…then it could be time to narrow your focus.
(This is a brain dump post and will be of little interest to anyone. You have been warned.)
That’s sort of what I’m doing. I’ve spent quite a time wanting to pursue so many different avenues of (potential) career and hobby interest that I end up getting bogged down with the weight of all the options. It’s in that state that I make progress in no direction at all. So I’ve whittled it down a bit: what is important for me to pursue?
Writing: but what type of writing? It’s true that writing for women’s weeklies can burn your creative soul to a crisp but that it is a potentially lucrative and steady arena for publication. What to do? It is not a priority. It is the distraction when the ‘real’ writing isn’t happening. It is fast-food. A candy bar. Not an area – at least not for me – to focus too much energy.
Book writing and competitions hold far more of my interest and attention. Focus there and let the other stuff fall in when I need the constructive distraction or exercise. Before analysing the areas I enjoy, each was fighting for attention and in that muddled mess I found nothing stood out enough to work on with real focus. It was all equal noise – and too easy to drown out completely. Now the projects know their place in the pack.
Of course, this pecking order has a flaw: the writing course I’m on is currently focused on those soul-zapping, intellect-stunting women’s publications. So, the primary focus needs to be for me to just get through it until the next assignment takes a different path. It would seem that this invalidates the order of my plan, but in fact just knowing that there is a plan is tremendously helpful. It’s like seeing the island on the horizon – there are still miles to go before I reach it, but the waves somehow seem a bit smaller for knowing where the shore is.
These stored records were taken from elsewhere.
-- ==== Sys2Proof/Laws/State.lean ====
section
/-!
SUPPORT. What the named updates of the state leave as it was, one lemma a field of the state, and what a register field
and an entry of a sub-table read as after an update. The lemmas are simp lemmas: a proof about a command never unfolds a
record update.
-/

namespace Sys2Proof.Machine

/-! ### Fields of the state under each update -/

@[simp] theorem State.begin_pending (s : State) (t : Nat) : (s.begin t).pending = s.pending := rfl
@[simp] theorem State.begin_regs (s : State) (t : Nat) : (s.begin t).regs = s.regs := rfl
@[simp] theorem State.begin_mem (s : State) (t : Nat) : (s.begin t).mem = s.mem := rfl
@[simp] theorem State.begin_leMem (s : State) (t : Nat) : (s.begin t).leMem = s.leMem := rfl
@[simp] theorem State.begin_fresh (s : State) (t : Nat) : (s.begin t).fresh = s.fresh := rfl
@[simp] theorem State.begin_pw (s : State) (t : Nat) : (s.begin t).pw = s.pw := rfl
@[simp] theorem State.begin_rcd (s : State) (t : Nat) : (s.begin t).rcd = s.rcd := rfl
@[simp] theorem State.begin_std (s : State) (t : Nat) : (s.begin t).std = s.std := rfl
@[simp] theorem State.begin_lko (s : State) (t : Nat) : (s.begin t).lko = s.lko := rfl
@[simp] theorem State.begin_dbg (s : State) (t : Nat) : (s.begin t).dbg = s.dbg := rfl
@[simp] theorem State.begin_cop (s : State) (t : Nat) : (s.begin t).cop = s.cop := rfl
@[simp] theorem State.begin_ecc (s : State) (t : Nat) : (s.begin t).ecc = s.ecc := rfl
@[simp] theorem State.begin_io (s : State) (t : Nat) : (s.begin t).io = s.io := rfl
@[simp] theorem State.begin_eng (s : State) (t : Nat) : (s.begin t).eng = s.eng := rfl
@[simp] theorem State.begin_rng (s : State) (t : Nat) : (s.begin t).rng = s.rng := rfl
@[simp] theorem State.begin_key (s : State) (t : Nat) : (s.begin t).key = s.key := rfl
@[simp] theorem State.begin_cnp (s : State) (t : Nat) : (s.begin t).cnp = s.cnp := rfl
@[simp] theorem State.begin_fab (s : State) (t : Nat) : (s.begin t).fab = s.fab := rfl
@[simp] theorem State.begin_cvu (s : State) (t : Nat) : (s.begin t).cvu = s.cvu := rfl
@[simp] theorem State.begin_rwy (s : State) (t : Nat) : (s.begin t).rwy = s.rwy := rfl
@[simp] theorem State.begin_ust (s : State) (t : Nat) : (s.begin t).ust = s.ust := rfl
@[simp] theorem State.begin_fwu (s : State) (t : Nat) : (s.begin t).fwu = s.fwu := rfl
@[simp] theorem State.begin_pmg (s : State) (t : Nat) : (s.begin t).pmg = s.pmg := rfl
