theorem State.runOver_kept {s : State} (hk : Kept A P s0 s)
    (hA : ∀ a ∈ ([.std, .pend, .cpc, .bist] : List Area), a ∈ A) (hP : ∀ p ∈ ([.cop, .cnp] : List Part), p ∈ P) :
    Kept A P s0 (State.runOver s) := by
  unfold State.runOver
  repeat' first
    | with_reducible assumption | exact inA hA rfl | exact subA hA rfl | exact .inl (inP hP rfl) | exact subP hP rfl
    | with_reducible first
      | intro _ | apply State.nextRun_kept | apply State.wr_kept | apply Kept.ite | dsimp only

theorem State.runAsked_kept {s : State} (hk : Kept A P s0 s) {r : BistRun}
    (hA : ∀ a ∈ ([.std, .pend, .cpc, .bist] : List Area), a ∈ A) (hP : ∀ p ∈ ([.cop, .cnp] : List Part), p ∈ P) :
    Kept A P s0 (State.runAsked s r) := by
  unfold State.runAsked
  repeat' first
    | with_reducible assumption | exact inA hA rfl | exact subA hA rfl | exact .inl (inP hP rfl) | exact subP hP rfl
    | with_reducible exact rfl | exact .inr rfl
    | with_reducible first
      | intro _ | apply State.bistBegin_kept | apply Kept.ite | dsimp only
    | fail_if_no_progress with_reducible apply Kept.upd

theorem State.coppiceTest_kept {s : State} (hk : Kept A P s0 s) {c : Nat}
    (hA : ∀ a ∈ ([.std, .pend, .cpc, .bist] : List Area), a ∈ A) (hP : ∀ p ∈ ([.cop] : List Part), p ∈ P) :
    Kept A P s0 (State.coppiceTest s c) := by
  unfold State.coppiceTest
  repeat' first
    | with_reducible assumption | exact inA hA rfl | exact subA hA rfl | exact .inl (inP hP rfl) | exact subP hP rfl
    | with_reducible first
      | intro _ | apply State.coppiceTakes_kept | apply State.syncCores_kept | apply State.testCore_kept | dsimp only

theorem State.coppiceTestLane_kept {s : State} (hk : Kept A P s0 s) {e l : Nat}
    (hA : ∀ a ∈ ([.std, .pend, .cpc, .bist] : List Area), a ∈ A) (hP : ∀ p ∈ ([.cop] : List Part), p ∈ P) :
    Kept A P s0 (State.coppiceTestLane s e l) := by
  unfold State.coppiceTestLane
  repeat' first
    | with_reducible assumption | exact inA hA rfl | exact subA hA rfl | exact .inl (inP hP rfl) | exact subP hP rfl
    | with_reducible exact rfl | exact .inr rfl
    | with_reducible first
      | intro _ | apply State.coppiceTakes_kept | dsimp only
    | fail_if_no_progress with_reducible apply Kept.upd

/-! ### Machine/Stands.lean -/

theorem State.syncSafe_kept {s : State} (hk : Kept A P s0 s) {k : Nat} (hA : ∀ a ∈ ([.std] : List Area), a ∈ A) :
    Kept A P s0 (State.syncSafe s k) := by
  unfold State.syncSafe
  repeat' first
    | with_reducible assumption | exact inA hA rfl | exact subA hA rfl
    | with_reducible first
      | intro _ | apply State.wrB_kept | dsimp only

theorem State.showReserve_kept {s : State} (hk : Kept A P s0 s) {k : Nat} (hA : ∀ a ∈ ([.std] : List Area), a ∈ A) :
    Kept A P s0 (State.showReserve s k) := by
  unfold State.showReserve
  repeat' first
    | with_reducible assumption | exact inA hA rfl | exact subA hA rfl
    | with_reducible first
      | intro _ | apply State.wr_kept | dsimp only

theorem State.assign_kept {s : State} (hk : Kept A P s0 s) {k a b c : Nat} {reserve : List Nat}
    (hA : ∀ a ∈ ([.std] : List Area), a ∈ A) (hP : ∀ p ∈ ([.std, .cop] : List Part), p ∈ P) :
    Kept A P s0 (State.assign s k a b c reserve) := by
  unfold State.assign
  repeat' first
    | with_reducible assumption | exact inA hA rfl | exact subA hA rfl | exact .inl (inP hP rfl) | exact subP hP rfl
    | with_reducible exact rfl | exact .inr rfl | exact laneFld_area ▸ inA hA rfl
    | with_reducible first
      | intro _ | apply State.proveCore_kept | apply State.setStand_kept | apply State.showReserve_kept
      | apply State.wr_kept | apply Kept.ite | apply Kept.foldl | dsimp only
    | fail_if_no_progress with_reducible apply Kept.upd

theorem State.form_kept {s : State} (hk : Kept A P s0 s) {k mode : Nat} {cs : List Nat} {entry : Nat}
    (hA : ∀ a ∈ ([.std] : List Area), a ∈ A) (hP : ∀ p ∈ ([.std, .cop] : List Part), p ∈ P) :
    Kept A P s0 (State.form s k mode cs entry) := by
  unfold State.form
  repeat' first
    | with_reducible assumption | exact inA hA rfl | exact subA hA rfl | exact .inl (inP hP rfl) | exact subP hP rfl
    | with_reducible exact rfl | exact .inr rfl
    | with_reducible first
      | intro _ | apply State.assign_kept | apply State.setStand_kept | apply State.wr_kept | apply Kept.ite | split
      | dsimp only
    | fail_if_no_progress with_reducible apply Kept.upd

theorem State.request_kept {s : State} (hk : Kept A P s0 s) {k : Nat} {r : HoReq}
    (hA : ∀ a ∈ ([.std] : List Area), a ∈ A) (hP : ∀ p ∈ ([.std] : List Part), p ∈ P) :
    Kept A P s0 (State.request s k r) := by
  unfold State.request
  repeat' first
    | with_reducible assumption | exact inA hA rfl | exact subA hA rfl | exact .inl (inP hP rfl) | exact subP hP rfl
    | with_reducible exact rfl | exact .inr rfl
    | with_reducible first
      | intro _ | apply State.setStand_kept | apply State.wr_kept | dsimp only
    | fail_if_no_progress with_reducible apply Kept.upd

theorem State.fileRequest_kept {s : State} (hk : Kept A P s0 s) {r k : Nat} {q : HoReq}
    (hA : ∀ a ∈ ([.std] : List Area), a ∈ A) (hP : ∀ p ∈ ([.std] : List Part), p ∈ P) :
    Kept A P s0 (State.fileRequest s r k q) := by
  unfold State.fileRequest
  repeat' first
    | with_reducible assumption | exact inA hA rfl | exact subA hA rfl | exact .inl (inP hP rfl) | exact subP hP rfl
    | with_reducible first
      | intro _ | apply State.request_kept | apply State.wr_kept | apply Kept.ite | dsimp only

theorem State.spareReady_kept {s : State} (hk : Kept A P s0 s) (hA : ∀ a ∈ ([.std, .pend] : List Area), a ∈ A)
    (hP : ∀ p ∈ ([.std] : List Part), p ∈ P) :
    Kept A P s0 (State.spareReady s) := by
  unfold State.spareReady
  repeat' first
    | with_reducible assumption | exact inA hA rfl | exact subA hA rfl | exact .inl (inP hP rfl) | exact subP hP rfl
    | with_reducible exact rfl | exact .inr rfl
    | with_reducible first
      | intro _ | apply State.fileRequest_kept | apply State.raise_kept | apply Kept.ite | apply Kept.foldl
      | dsimp only
    | fail_if_no_progress with_reducible apply Kept.upd

theorem State.fence_kept {s : State} (hk : Kept A P s0 s) {k l cause : Nat}
    (hA : ∀ a ∈ ([.std, .pend, .cpc, .ingress, .bist] : List Area), a ∈ A)
    (hP : ∀ p ∈ ([.pw, .rcd, .std, .cop] : List Part), p ∈ P) :
    Kept A P s0 (State.fence s k l cause) := by
  unfold State.fence
  repeat' first
    | with_reducible assumption | exact inA hA rfl | exact subA hA rfl | exact .inl (inP hP rfl) | exact subP hP rfl
    | with_reducible exact rfl | exact .inr rfl
    | with_reducible first
      | intro _ | apply State.checkSpares_kept | apply State.coppiceTest_kept | apply State.fenceCore_kept
      | apply State.raise_kept | apply State.setStand_kept | apply State.spareReady_kept | apply State.wr_kept
      | apply State.wrBit_kept | split | dsimp only
    | fail_if_no_progress with_reducible apply Kept.upd

theorem State.lookoutRestart_kept {s : State} (hk : Kept A P s0 s) {lower : Bool}
    (hA : ∀ a ∈ ([.lko] : List Area), a ∈ A) (hP : ∀ p ∈ ([.lko] : List Part), p ∈ P) :
    Kept A P s0 (State.lookoutRestart s lower) := by
  unfold State.lookoutRestart
  repeat' first
    | with_reducible assumption | exact inA hA rfl | exact subA hA rfl | exact .inl (inP hP rfl) | exact subP hP rfl
    | with_reducible exact rfl | exact .inr rfl
    | with_reducible first
      | intro _ | apply State.wr_kept | apply State.wrB_kept | apply Kept.ite | dsimp only
    | fail_if_no_progress with_reducible apply Kept.upd

theorem State.lookoutSuspend_kept {s : State} (hk : Kept A P s0 s) (hA : ∀ a ∈ ([.lko] : List Area), a ∈ A) :
    Kept A P s0 (State.lookoutSuspend s) := by
  unfold State.lookoutSuspend
  repeat' first
    | with_reducible assumption | exact inA hA rfl | exact subA hA rfl
    | with_reducible first
      | intro _ | apply State.wr_kept | dsimp only

theorem State.failSilent_kept {s : State} (hk : Kept A P s0 s) {k cause : Nat}
    (hA : ∀ a ∈ ([.std, .pend, .lko] : List Area), a ∈ A) (hP : ∀ p ∈ ([.std, .lko] : List Part), p ∈ P) :
    Kept A P s0 (State.failSilent s k cause) := by
  unfold State.failSilent
  repeat' first
    | with_reducible assumption | exact inA hA rfl | exact subA hA rfl | exact .inl (inP hP rfl) | exact subP hP rfl
    | with_reducible exact rfl | exact .inr rfl
    | with_reducible first
      | intro _ | apply State.lookoutRestart_kept | apply State.raise_kept | apply State.request_kept
      | apply State.setStand_kept | apply State.syncSafe_kept | apply State.wr_kept | apply Kept.ite | dsimp only
    | fail_if_no_progress with_reducible apply Kept.upd

theorem State.mismatch_kept {s : State} (hk : Kept A P s0 s) {k l cause : Nat}
    (hA : ∀ a ∈ ([.std, .pend, .lko, .cpc, .ingress, .bist] : List Area), a ∈ A)
    (hP : ∀ p ∈ ([.pw, .rcd, .std, .lko, .cop] : List Part), p ∈ P) :
    Kept A P s0 (State.mismatch s k l cause) := by
  unfold State.mismatch
  repeat' first
    | with_reducible assumption | exact inA hA rfl | exact subA hA rfl | exact .inl (inP hP rfl) | exact subP hP rfl
    | with_reducible first
      | intro _ | apply State.failSilent_kept | apply State.fence_kept | apply Kept.ite | dsimp only

theorem State.agreeValues_kept {s : State} (hk : Kept A P s0 s) {k : Nat} {g : Latch} {tb tc : Nat}
    (hP : ∀ p ∈ ([.std] : List Part), p ∈ P) :
    Kept A P s0 (State.agreeValues s k g tb tc) := by
  unfold State.agreeValues
  repeat' first
    | with_reducible assumption | exact .inl (inP hP rfl) | exact subP hP rfl | with_reducible exact rfl
    | exact .inr rfl
    | with_reducible first
      | intro _ | apply State.setStand_kept | dsimp only
    | fail_if_no_progress with_reducible apply Kept.upd

theorem State.takeAgreed_kept {s : State} (hk : Kept A P s0 s) {k : Nat} {g : Latch} {tb tc : Nat}
    (hA : ∀ a ∈ ([.std, .lko] : List Area), a ∈ A) (hP : ∀ p ∈ ([.std] : List Part), p ∈ P) :
    Kept A P s0 (State.takeAgreed s k g tb tc) := by
  unfold State.takeAgreed
  repeat' first
    | with_reducible assumption | exact inA hA rfl | exact subA hA rfl | exact .inl (inP hP rfl) | exact subP hP rfl
    | with_reducible exact rfl | exact .inr rfl
    | with_reducible first
      | intro _ | apply State.agreeValues_kept | apply State.lookoutSuspend_kept | apply State.setStand_kept
      | apply State.wr_kept | apply Kept.ite | dsimp only
    | fail_if_no_progress with_reducible apply Kept.upd

theorem State.agreeNow_kept {s : State} (hk : Kept A P s0 s) {k : Nat} {halt : Bool}
    (hA : ∀ a ∈ ([.std, .lko] : List Area), a ∈ A) (hP : ∀ p ∈ ([.std] : List Part), p ∈ P) :
    Kept A P s0 (State.agreeNow s k halt) := by
  unfold State.agreeNow
  repeat' first
    | with_reducible assumption | exact inA hA rfl | exact subA hA rfl | exact .inl (inP hP rfl) | exact subP hP rfl
    | with_reducible exact rfl | exact .inr rfl
    | with_reducible first
      | intro _ | apply State.setStand_kept | apply State.takeAgreed_kept | dsimp only
    | fail_if_no_progress with_reducible apply Kept.upd

theorem State.agreeHalted_kept {s : State} (hk : Kept A P s0 s) {k tb tc : Nat}
    (hP : ∀ p ∈ ([.std] : List Part), p ∈ P) :
    Kept A P s0 (State.agreeHalted s k tb tc) := by
  unfold State.agreeHalted
  repeat' first
    | with_reducible assumption | exact .inl (inP hP rfl) | exact subP hP rfl | with_reducible exact rfl
    | exact .inr rfl
    | with_reducible first
      | intro _ | apply State.setStand_kept | dsimp only
    | fail_if_no_progress with_reducible apply Kept.upd

theorem State.slowCode_kept {s : State} (hk : Kept A P s0 s) {h : Nat} (hP : ∀ p ∈ ([.std] : List Part), p ∈ P) :
    Kept A P s0 (State.slowCode s h) := by
  unfold State.slowCode
  repeat' first
    | with_reducible assumption | exact .inl (inP hP rfl) | exact subP hP rfl | with_reducible exact rfl
    | exact .inr rfl
    | with_reducible first
      | intro _ | apply State.setStand_kept | dsimp only
    | fail_if_no_progress with_reducible apply Kept.upd

theorem State.agreement_kept {s : State} (hk : Kept A P s0 s) {k : Nat} {a b c : Latch} {lat : Nat}
    (hA : ∀ a ∈ ([.std, .pend, .lko, .cpc, .ingress, .bist] : List Area), a ∈ A)
    (hP : ∀ p ∈ ([.out, .pw, .rcd, .std, .lko, .cop] : List Part), p ∈ P) :
    Kept A P s0 (State.agreement s k a b c lat) := by
  unfold State.agreement
  repeat' first
    | with_reducible assumption | exact inA hA rfl | exact subA hA rfl | exact .inl (inP hP rfl) | exact subP hP rfl
    | with_reducible exact rfl | exact .inr rfl
    | with_reducible first
      | intro _ | apply State.bump_kept | apply State.failSilent_kept | apply State.fence_kept
      | apply State.maxWr_kept | apply State.setStand_kept | apply State.takeAgreed_kept | apply Kept.ite | split
      | dsimp only
    | fail_if_no_progress with_reducible apply Kept.upd

theorem State.handoverRequest_kept {s : State} (hk : Kept A P s0 s) {r k v : Nat}
    (hA : ∀ a ∈ ([.std] : List Area), a ∈ A) (hP : ∀ p ∈ ([.std] : List Part), p ∈ P) :
    Kept A P s0 (State.handoverRequest s r k v) := by
  unfold State.handoverRequest
  repeat' first
    | with_reducible assumption | exact inA hA rfl | exact subA hA rfl | exact .inl (inP hP rfl) | exact subP hP rfl
    | with_reducible exact rfl | exact .inr rfl
    | with_reducible first
      | intro _ | apply State.fileRequest_kept | apply Kept.ite | dsimp only
    | fail_if_no_progress with_reducible apply Kept.upd

theorem State.takeLanes_kept {s : State} (hk : Kept A P s0 s) {k : Nat} {ls : LaneSet} {fromStart : Bool}
    (hA : ∀ a ∈ ([.std] : List Area), a ∈ A) (hP : ∀ p ∈ ([.std, .cop] : List Part), p ∈ P) :
    Kept A P s0 (State.takeLanes s k ls fromStart) := by
  unfold State.takeLanes
  repeat' first
    | with_reducible assumption | exact inA hA rfl | exact subA hA rfl | exact .inl (inP hP rfl) | exact subP hP rfl
    | with_reducible exact rfl | exact .inr rfl | exact laneFld_area ▸ inA hA rfl
    | with_reducible first
      | intro _ | apply State.proveCore_kept | apply State.setStand_kept | apply State.showReserve_kept
      | apply State.wr_kept | apply State.wrB_kept | apply Kept.ite | apply Kept.foldl | dsimp only
    | fail_if_no_progress with_reducible apply Kept.upd

theorem State.resumeWith_kept {s : State} (hk : Kept A P s0 s) {k : Nat} {r : HoRun}
    (hA : ∀ a ∈ ([.std, .pend, .lko, .cpc, .ingress, .bist] : List Area), a ∈ A)
    (hP : ∀ p ∈ ([.pw, .rcd, .std, .cop] : List Part), p ∈ P) :
    Kept A P s0 (State.resumeWith s k r) := by
  unfold State.resumeWith
  repeat' first
    | with_reducible assumption | exact inA hA rfl | exact subA hA rfl | exact .inl (inP hP rfl) | exact subP hP rfl
    | with_reducible exact rfl | exact .inr rfl
    | with_reducible first
      | intro _ | apply State.agreeNow_kept | apply State.checkSpares_kept | apply State.coppiceTest_kept
      | apply State.maxWr_kept | apply State.raise_kept | apply State.syncCores_kept | apply State.syncSafe_kept
      | apply State.takeLanes_kept | apply State.wr_kept | apply Kept.ite | split | dsimp only
    | fail_if_no_progress with_reducible apply Kept.upd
Code: Hot damn! I love code. There is so much I want to learn and do. I seem to have a general knack for the whole CSS/XHTML cross-browser/cross-platform thing, and that will remain in my forefront, although a pace behind the writing. I have the desire to learn PHP, Code Ignitor, and other geeky mojo, but these will have to be indulgences in the vein of having a hobby. WriteRelief is the exception to new code/geek projects, as it is already in development motion, is involved with writing, and a damn fine service in the works. However, it cannot become my reason to drop writing in favour of learning new stuff. The ‘stuff’ will have to fit in as a hobby. It is all too easy to be completely distracted by something you enjoy. I require discipline here.
Music: Part of my life in the states involved always having a PA set up and a drummer in the house. Aaron and I made musical noise with some regularity and I miss that. I now live in a flat, not a detached house, and cannot indulge in that sort of creativity without upsetting neighbours. I would love to channel this into learning Reason as music is an important part of my creative self. This too, is being categorised as a hobby interest. The writing still comes first, no matter what.
Art: I don’t paint as often as I should and that’s fine right now. The art part of me needs to be resuscitated, but not now. Some things just need to be stored in a precious box on the shelf for another time. Clearly, I have plenty to work on without it.
Photography: I am really loving the growth I’ve acheived in this area over the past couple of years. I’ve always loved to take pictures but now I’m understanding what makes a good shot, how to post-process for better colour and sharpness, and beginning to understand what all those other settings on the camera are for. I’m finally craving a better tool to use – perhaps a Canon or Nikon digital SLR, but these are not inexpensive tinker toys. I think I’ve got enough under my belt to take my photography to the next level, but making some money (through writing) is necessary to warrant such an upgrade. (I have fortunately left my credit cards to gather dust for most of nearly two years and though it would be easy enough to get the camera I want with credit, it is not so easy to pay for it. I’m becoming way too sensible for my age.)
That’s about it. For now. I needed to dump this out somewhere and my blog seemed a logical place for it.
I have been given an incredible opportunity to do what it is that I enjoy, but as you can see, I enjoy too many things! With any luck, this loose prioritising can get me on track and rocketing towards success – which for me, is enjoying what I do and being able to pay for the privilege of doing it. I think I can manage that. I see my island.
Now it’s off for a mid-morning shower, then some lunch with the in-laws.